Marek Knopik: Zespół z Częstochowy zakończył sezon zasadniczy. Jaki on był okiem trenera?

Marek Kardos: Młodzi chłopcy, którzy tworzą tę drużynę, zrobili w trakcie tych rozgrywek ogromny postęp. Jednak to było za mało na bardzo wysoki poziom ekip PlusLigi. Nie pozwoliło nam to konkurować z nimi jak równy z równym.

Czy praca z takim zespołem daje ci satysfakcję, bo przecież na samym początku twojej trenerskiej przygody z częstochowianami miejsca drużyny były znacznie lepsze?

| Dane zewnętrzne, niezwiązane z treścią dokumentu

-- ==== Sys2Proof/Laws/Records.lean ====
section
/-! SUPPORT. What the Record Writer's operations can do, said once: the submission of an own request, the acceptance of a
record, an event, and the result of a command. -/

namespace Sys2Proof.Machine

@[simp] theorem State.withOwnWork_self (s : State) : s.withOwnWork s.lpu.ownQueue s.rw.waiting s.lpu.nextTag = s := rfl

@[simp] theorem State.ring_setRing_self (id : RingId) (x : RingIndexes) (s : State) : (s.setRing id x).ring id = x := by
  cases id <;> rfl

theorem State.ring_setRing_of_ne {id other : RingId} (h : other ≠ id) (x : RingIndexes) (s : State) :
    (s.setRing id x).ring other = s.ring other := by
  cases id <;> cases other <;> first | rfl | exact absurd rfl h

@[simp] theorem State.waiting_setRing (id : RingId) (x : RingIndexes) (s : State) :
    (s.setRing id x).rw.waiting = s.rw.waiting := by cases id <;> rfl

@[simp] theorem State.controlBase_setRing (id : RingId) (x : RingIndexes) (s : State) :
    (s.setRing id x).controlBase = s.controlBase := by cases id <;> rfl

/-- R19: a submitted request stands behind all the own work; the queue or the waiting work takes it, and nothing else
changes. -/
theorem rwSubmit_spec (o : OwnRequest) (s : State) :
    ∃ q w, rwSubmit o s = s.withOwnWork q w s.lpu.nextTag ∧ q ++ w = ownWork s ++ [o] := by
  unfold rwSubmit
  by_cases h : s.rw.waiting.isEmpty && decide (s.lpu.ownQueue.length < 16)
  · rw [if_pos h]
    have hw : s.rw.waiting = [] := List.isEmpty_iff.1 (Bool.and_eq_true_iff.1 h).1
    exact ⟨s.lpu.ownQueue ++ [o], s.rw.waiting, rfl, by simp [ownWork, hw]⟩
  · rw [if_neg h]
    exact ⟨s.lpu.ownQueue, s.rw.waiting ++ [o], rfl, by simp [ownWork]⟩

/-- R19: an own request takes the running number as its tag. -/
theorem rwRequest_spec (kind : OwnKind) (access : ReqKind) (addr len : Nat) (data : List Byte) (s : State) :
    ∃ q w, rwRequest kind access addr len data s = s.withOwnWork q w (s.lpu.nextTag + 1) ∧
      q ++ w = ownWork s ++ [{ req := { kind := access, addr := BitVec.ofNat 40 addr, len := len,
                                         initiator := s.lpu.strapInit, tag := s.lpu.nextTag, data := data },
                               kind := kind }] := by
  obtain ⟨q, w, h, hq⟩ := rwSubmit_spec
    { req := { kind := access, addr := BitVec.ofNat 40 addr, len := len, initiator := s.lpu.strapInit,
               tag := s.lpu.nextTag, data := data }, kind := kind }
    (s.withLpu { s.lpu with nextTag := s.lpu.nextTag + 1 })
  exact ⟨q, w, h, hq⟩

/-- R34: what the acceptance of a record does, whole. -/
theorem rwAccept_accepted (id : RingId) (bytes : List Byte) (s : State) : Accepted id bytes s (rwAccept id bytes s) := by
  have key : ∀ s1 : State, ∀ (k1 k2 : OwnKind) (a1 l1 a2 l2 : Nat) (d1 d2 : List Byte), ∃ q w,
      rwRequest k2 .write a2 l2 d2 (rwRequest k1 .write a1 l1 d1 s1) = s1.withOwnWork q w (s1.lpu.nextTag + 2) ∧
      q ++ w = ownWork s1 ++
        [ ⟨⟨.write, BitVec.ofNat 40 a1, l1, s1.lpu.strapInit, s1.lpu.nextTag, d1⟩, k1⟩,
          ⟨⟨.write, BitVec.ofNat 40 a2, l2, s1.lpu.strapInit, s1.lpu.nextTag + 1, d2⟩, k2⟩ ] := by
    intro s1 k1 k2 a1 l1 a2 l2 d1 d2
    obtain ⟨q1, w1, h1, hq1⟩ := rwRequest_spec k1 .write a1 l1 d1 s1
    obtain ⟨q2, w2, h2, hq2⟩ := rwRequest_spec k2 .write a2 l2 d2 (s1.withOwnWork q1 w1 (s1.lpu.nextTag + 1))
    refine ⟨q2, w2, by rw [h1, h2]; rfl, ?_⟩
    rw [hq2]
    show q1 ++ w1 ++ _ = _
    rw [hq1]
    simp
    exact ⟨rfl, rfl⟩
  obtain ⟨q, w, h, hq⟩ := key (s.setRing id { s.ring id with producer := nextPlace id s }) (.record id)
    (.producer id (nextPlace id s))
    ((s.setRing id { s.ring id with producer := nextPlace id s }).controlBase + id.recordOffset +
      (s.ring id).producer * id.recordSize) id.recordSize
    ((s.setRing id { s.ring id with producer := nextPlace id s }).controlBase + id.producerOffset) 4
    bytes (le 4 (nextPlace id s))
  have h' : rwAccept id bytes s =
      (s.setRing id { s.ring id with producer := nextPlace id s }).withOwnWork q w (s.lpu.nextTag + 2) := by
    simpa [rwAccept, nextPlace] using h
  rw [h']
  refine ⟨?_, rfl⟩
  show q ++ w = _
  rw [hq]
  simp [ownWork, recordWrites]

/-- R39, R40: what raising an event does, whole. -/
theorem raise_raised (cls : EventClass) (kind subject : Nat) (words : List Nat) (s : State) :
    Raised cls kind subject words s (raise cls kind subject words s) := by
  unfold Raised raise
  by_cases hm : s.rw.mask.getLsbD cls.num
  · by_cases hf : s.ringFull .event
    · simp [hm, hf, satAdd, max32]
    · simp only [hm, hf, if_true, if_false, Bool.false_eq_true]
      exact rwAccept_accepted _ _ _
  · simp [hm]

/-- R31: what handing over a result does, whole. -/
theorem cuFinish_answered (n : Nat) (data : List Byte) (r : Reply) (u : State) : Answered n data r u (cuFinish n data r u) :=
  ⟨_, rwAccept_accepted _ _ _, rfl⟩

/-- R30, R31: a command that starts and has the row's code gives what its owner gives. -/
theorem runCommand_gives {code : Nat} {s : State} {n : Nat} {data : List Byte} {rest : List Nat}
    (h : Starts code s n data rest) (owner : (Nat → Nat) → State → State × Reply) :
    Answered n data (owner (commandParam data) (s.started rest)).2 (owner (commandParam data) (s.started rest)).1
      (runCommand code owner s) := by
  simpa [runCommand, h.1, h.2, State.started] using cuFinish_answered n data _ _

/-- R31: a long command that starts either answers at once or goes on executing. -/
theorem runLongCommand_cases {code : Nat} {s : State} {n : Nat} {data : List Byte} {rest : List Nat}
    (h : Starts code s n data rest) (owner : (Nat → Nat) → State → State × (Reply ⊕ Job)) :
    (∃ u r, owner (commandParam data) (s.started rest) = (u, .inl r) ∧
      Answered n data r u (runLongCommand code owner s)) ∨
    (∃ u j, owner (commandParam data) (s.started rest) = (u, .inr j) ∧
      runLongCommand code owner s = u.withCu { u.cu with executing := some ⟨n, data, j⟩ }) := by
  unfold runLongCommand
  rw [h.1]
  simp only [h.2, if_true]
  rcases ho : owner (commandParam data) (s.started rest) with ⟨u, r | j⟩
  · exact .inl ⟨u, r, rfl, by simpa [State.started] using (show owner _ (s.withCu { s.cu with queue := rest }) = _ from ho) ▸ cuFinish_answered n data r u⟩
  · refine .inr ⟨u, j, rfl, ?_⟩
    rw [show owner (commandParam data) (s.withCu { s.cu with queue := rest }) = (u, .inr j) from ho]

end Sys2Proof.Machine
end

- Ale to była inna drużyna. Jeśli wtedy powiedziałem na odprawie taktycznej, że mamy taki plan i będziemy realizować takie założenia, to wszystko to było robione według wskazówek. Zawodnicy, którzy wtedy bronili barw AZS-u, byli w stanie podołać temu zadaniu. Obecnie z tymi młodymi chłopakami jest inaczej. Uczymy ich podstawowych rzeczy do zrealizowania podczas spotkania, a nie zawsze to wychodzi, chociażby ze względu na brak umiejętności. Musimy zdać sobie sprawę, że brakuje im spotkań na odpowiednio wysokim poziomie. Oni powinni być wdzięczni klubowi z Częstochowy za szansę pokazania się w PlusLidze oraz możliwość zdobywania doświadczenia. Bardzo ważnym aspektem jest dla nich również możliwość rywalizacji z jednymi z najlepszych siatkarzy na świecie.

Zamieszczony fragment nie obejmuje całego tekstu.